МЕСТО РОЖДЕНИЯ / ПРОЖИВАНИЯ.
самое северное графство англии, нортамберленд | магический лондон.
ИСТОРИЯ.
у нее была дурацкая детская привычка: стоило ей краем уха услышать какую-либо мелодию, она начинала смешно дергать острыми плечами в такт — бретельки её летних льняных белых платьев не выдерживали натиска и сползали к локтю. боул чуть наклонялся и целовал её оголенное плечо — она нарочито хмурилась и легонько отталкивала его, заявляя, что он мешает ей танцевать. потом она присаживалась на стул у трюмо и спешно, пропуская пряди, оставшиеся мокрыми змейками на спине, собирала волосы в пучок; как и люциан, она, выросшая на севере (ей нравилось упоминать, что в её жилах течет шведская кровь по бабушке), так же не терпела лето и удушливую жару. боул не любил, когда его жена носит собранные волосы: её прямой нос принимал хищнические черты, высокие, наждачно-острые скулы не делали лицо как прежде благородным и утонченным — но постаревшим и злым. наверное, когда он спал в ванной, а она тем временем забрасывала вещи в свои кожаные потрепанные чемоданы, она и тогда специально заколола волосы яшмовым гребнем, чтобы казаться самой себе свирепее.

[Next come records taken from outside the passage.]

-- ==== Sys2Proof/Machine/Preempt.lean ====
section
/-! DEFINITION. Pre-emption (13 R362 to R370): soft and hard, the drain, saving and restoring an ASID's work. -/
namespace Sys2Proof.Machine

/-! ## Who is held -/

/-- The pre-emption of a partition. -/
def preAt (hw : Hw) (p : Nat) : Preempt := tget hw.pkg.pre {} p
/-- Writes the pre-emption of a partition. -/
def setPre (hw : Hw) (p : Nat) (x : Preempt) : Hw := modPkg hw fun g => { g with pre := tput g.pre {} p x }

/-- Whether an activation of a core is of an ASID. -/
def actOf (hw : Hw) (a : BitVec 10) (c : Nat) (x : Act) : Bool := (frameAt (coreAt hw c) x.frame).asid = a

/-- The uncommitted activations of some ASIDs, as (core, activation). -/
def actsOfAsid (hw : Hw) (p : BitVec 10 → Bool) : List (Nat × Act) :=
  hw.cores.flatMap fun c => (c.2.acts.filter fun x => p (frameAt c.2 x.frame).asid).map fun x => (c.1, x)

/-! ## Discarding (13 R367 steps 3 to 5) -/

/-- The block at which a running task resumes: of its first uncommitted activation in chain order, else its successor
(13 R364, R367 step 6). -/
def resumeBlock (hw : Hw) (t : Task) : Option (BitVec 20) :=
  let c := coreAt hw t.core
  match c.acts.find? fun a => a.ctx == some t.ctx && isTaskSpace (tagSpace a.tag) with
  | some a => some (frameAt c a.frame).block
  | none => (ctxAt c t.ctx).next.map (·.block)

/-- Notes the resume block of every running task of some ASIDs, once. -/
def noteResume (hw : Hw) (p : BitVec 10 → Bool) : Hw :=
  let note := fun (t : Task) => if p t.asid && t.state == .running && t.resume.isNone then { t with resume := resumeBlock hw t } else t
  { hw with tasks := hw.tasks.map note }

/-- Whether a sideband names one of some activations. -/
def sideIn (dead : List (Nat × Act)) (s : Option ActRef) : Bool :=
  match s with
  | some r => dead.any fun d => d.1 = r.core && d.2.seq = r.seq
  | none => false

/-- Keeps the log records and tokens in flight of some ASIDs that no discarded activation sent (13 R367 step 4). -/
def keepLogs (hw : Hw) (p : BitVec 10 → Bool) (dead : List (Nat × Act)) : Hw :=
  let hw : Hw := { hw with cores := hw.cores.map fun (c : Nat × Core) => (c.1, { c.2 with log := c.2.log.filter fun l =>
    !(p (frameAt c.2 l.frame).asid && sideIn dead l.side) }) }
  { hw with net := hw.net.filter fun x => !sideIn dead x.side }

/-- The pool of tag spaces that serves a frame, as its region controller, or its cluster (03 R85, R102). -/
def poolOf (hw : Hw) (c f : Nat) : Nat × Option Nat :=
  match regionOf hw c f with
  | some (k, i, _) => (k, some i)
  | none => (clOf c, none)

она совершенно не умела готовить любимые блюда боула. сырный крем-суп получался слишком жидким и прогорклым — а потом люциан вылавливал ложкой плавающие комочки не успевшего расплавиться сыра; ореховый рулет на рождество настолько был передержан в духовке, что развалился от одного плавного прикосновения ножа. милдред на кухне — стихийное бедствие; волосы у нее всегда были растрепаны и падали непослушными локонами на лоб (она, потешно выдвигая нижнюю губу вперед, сдувала пряди). кожа на уставших руках её становилась бледно-бумажной, натянутой, она то и дело хрустела суставами на пальцах, нервничая и дожидаясь, когда тыквенные кексы приготовятся — то и дело наклонялась, вглядываясь в прозрачное отделение духовки. в то утро, когда люциан нашел записку от неё со словами «нам нужен перерыв», он увидел стол накрытым на одного человека: на тарелке лежала горсть таблеток, которые он принимал от бессонницы и прочих своих неприятностей, и еще одну записку — «приятного аппетита, это мое лучшее блюдо».

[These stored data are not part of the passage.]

/-- Drops what a shoot-down removes from saved work: of pre-empted ASIDs, of those saved for a cut, of saved tasks. -/
def shootSaves (hw : Hw) (x : Shoot) : Hw :=
  let works := fun (l : List (BitVec 10 × SavedWork)) => l.map fun w => (w.1, shootSaved x w.2)
  let hw := modPkg hw fun p =>
    { p with pre := p.pre.map fun y => (y.1, { y.2 with works := works y.2.works }), cut := { p.cut with works := works p.cut.works } }
  { hw with tasks := hw.tasks.map fun t => { t with px := t.px.filter fun y => !shootHits x y } }

/-- Starts a shoot-down on die `d`: every directory drops what it removes and sends an invalidation to each holder
(13 R344). -/
def shootStart (hw : Hw) (d : Nat) (x : Shoot) : Hw :=
  let hw := modDie (shootSaves (shootRes hw x) x) d fun y => { y with shoot := some x }
  [0, 1, 2, 3].foldl (fun hw e =>
    let hits := (dieAt hw e).dir.filter fun t => shootHits x t.x
    let hw := modDie hw e fun y => { y with dir := y.dir.filter fun t => !shootHits x t.x }
    { hw with invs := hw.invs ++ hits.flatMap fun t => t.holders.map fun h => { die := e, holder := h, x := t.x, home := d } }) hw

/-- Completes a shoot-down of a die that waits for no invalidation of a translation it removes, whoever sent it, and starts
the next (13 R344): `n` rounds. -/
def shootSettle (d : Nat) : Nat → Hw → Hw
  | 0, hw => hw
  | n + 1, hw =>
    match (dieAt hw d).shoot with
    | none => hw
    | some x =>
      if hw.invs.any fun m => m.home = d || shootHits x m.x then hw
      else
        let hw := modDie hw d fun y => { y with shoot := none, shootDone := y.shootDone + 1 }
        match (dieAt hw d).shootQ with
        | [] => hw
        | v :: r => shootSettle d n (shootStart (modDie hw d fun y => { y with shootQ := r }) d (shootOf v))

/-- A shoot-down started on a die, or queued there: the firmware of a cut starts one for each ASID (16 R418). -/
def shootWrite (hw : Hw) (d : Nat) (v : Word) : Hw :=
  if (dieAt hw d).shoot.isSome then modDie hw d fun y => { y with shootQ := y.shootQ ++ [v] }
  else
    let hw := shootStart hw d (shootOf v)
    shootSettle d ((dieAt hw d).shootQ.length + 1) hw

/-- A write of PART_CFG: ignored if it shares a cluster with a valid partition (15 R393); clusters that pass to the
partition are zeroed (15 R395). -/
def partCfgWrite (m : Mem) (hw : Hw) (n : Nat) (v : Word) : Mem × Hw :=
  let old := tget hw.pkg.parts {} n
  let new : Part := { old with valid := v.getLsbD 63, func := v.extractLsb' 40 5, clusters := v.extractLsb' 0 32 }
  let clash := hw.pkg.parts.any fun x => x.1 != n && x.2.valid && (x.2.clusters &&& new.clusters) != 0
  if new.valid && clash then (m, hw)
  else
    let gained := if new.valid then
        (List.range 32).filter fun k => new.clusters.getLsbD k && !(old.valid && old.clusters.getLsbD k)
      else []
    let (m, hw) := gained.foldl (fun (x : Mem × Hw) k => passCluster x.1 x.2 k) (m, hw)
    (m, modPkg hw fun p => { p with parts := tput p.parts {} n new })

/-- A write of PART_ASID. As it makes the ASID live, system software sets its PASID, to a free value (15 R381; log 83). -/
def partAsidWrite (hw : Hw) (a : Nat) (v : Word) : Hw :=
  let q : BitVec 4 := v.extractLsb' 0 4
  let (n, hw) := nextFree hw
  modPkg hw fun p =>
    if v.getLsbD 63 then { p with asids := tins p.asids a q, asidOff := tput p.asidOff 0 a 0, pasids := tput p.pasids 0 a (Config.pasid n) }
    else { p with asids := tdel p.asids a, asidOff := tput p.asidOff 0 a q }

из ирана она привезла ему белые бирюзовые запонки, а сама приехала загоревшая, улыбчивая и румяная. так спешила на работу, что, надевая тоненькие чулки с черной стрелкой сзади, неосторожным движением ногтя порвала их. пахло от неё как всегда упоительно — густой запах сирени и мягкое персиковое послевкусие; но в этот раз она нанесла слишком много духов, отчего у боула разболелась голова. она завила волосы в крупные пружинистые локоны и надела серьги с жемчугом — она терпеть их не могла, но знала, что они ей идут и носила только на важные совещания. тогда люциана неприятно кольнуло подозрение — кто станет устраивать совещание сразу после возвращения из командировки? вся жизнь боула после завершения спортивной карьеры была ознаменована вопросом: почему милдред уэйлхилл выбрала его? он не привык сомневаться в верности жены, но иной раз, после особенно тяжелого рабочего дня и такой же полной бодрствования ночи, он позволял себе воображать ужасные вещи — как кто-то гладит её худые колени, поднимаясь всё выше по теплым бедрам, а она улыбается томно и сладострастно, чуть прикрывая веки.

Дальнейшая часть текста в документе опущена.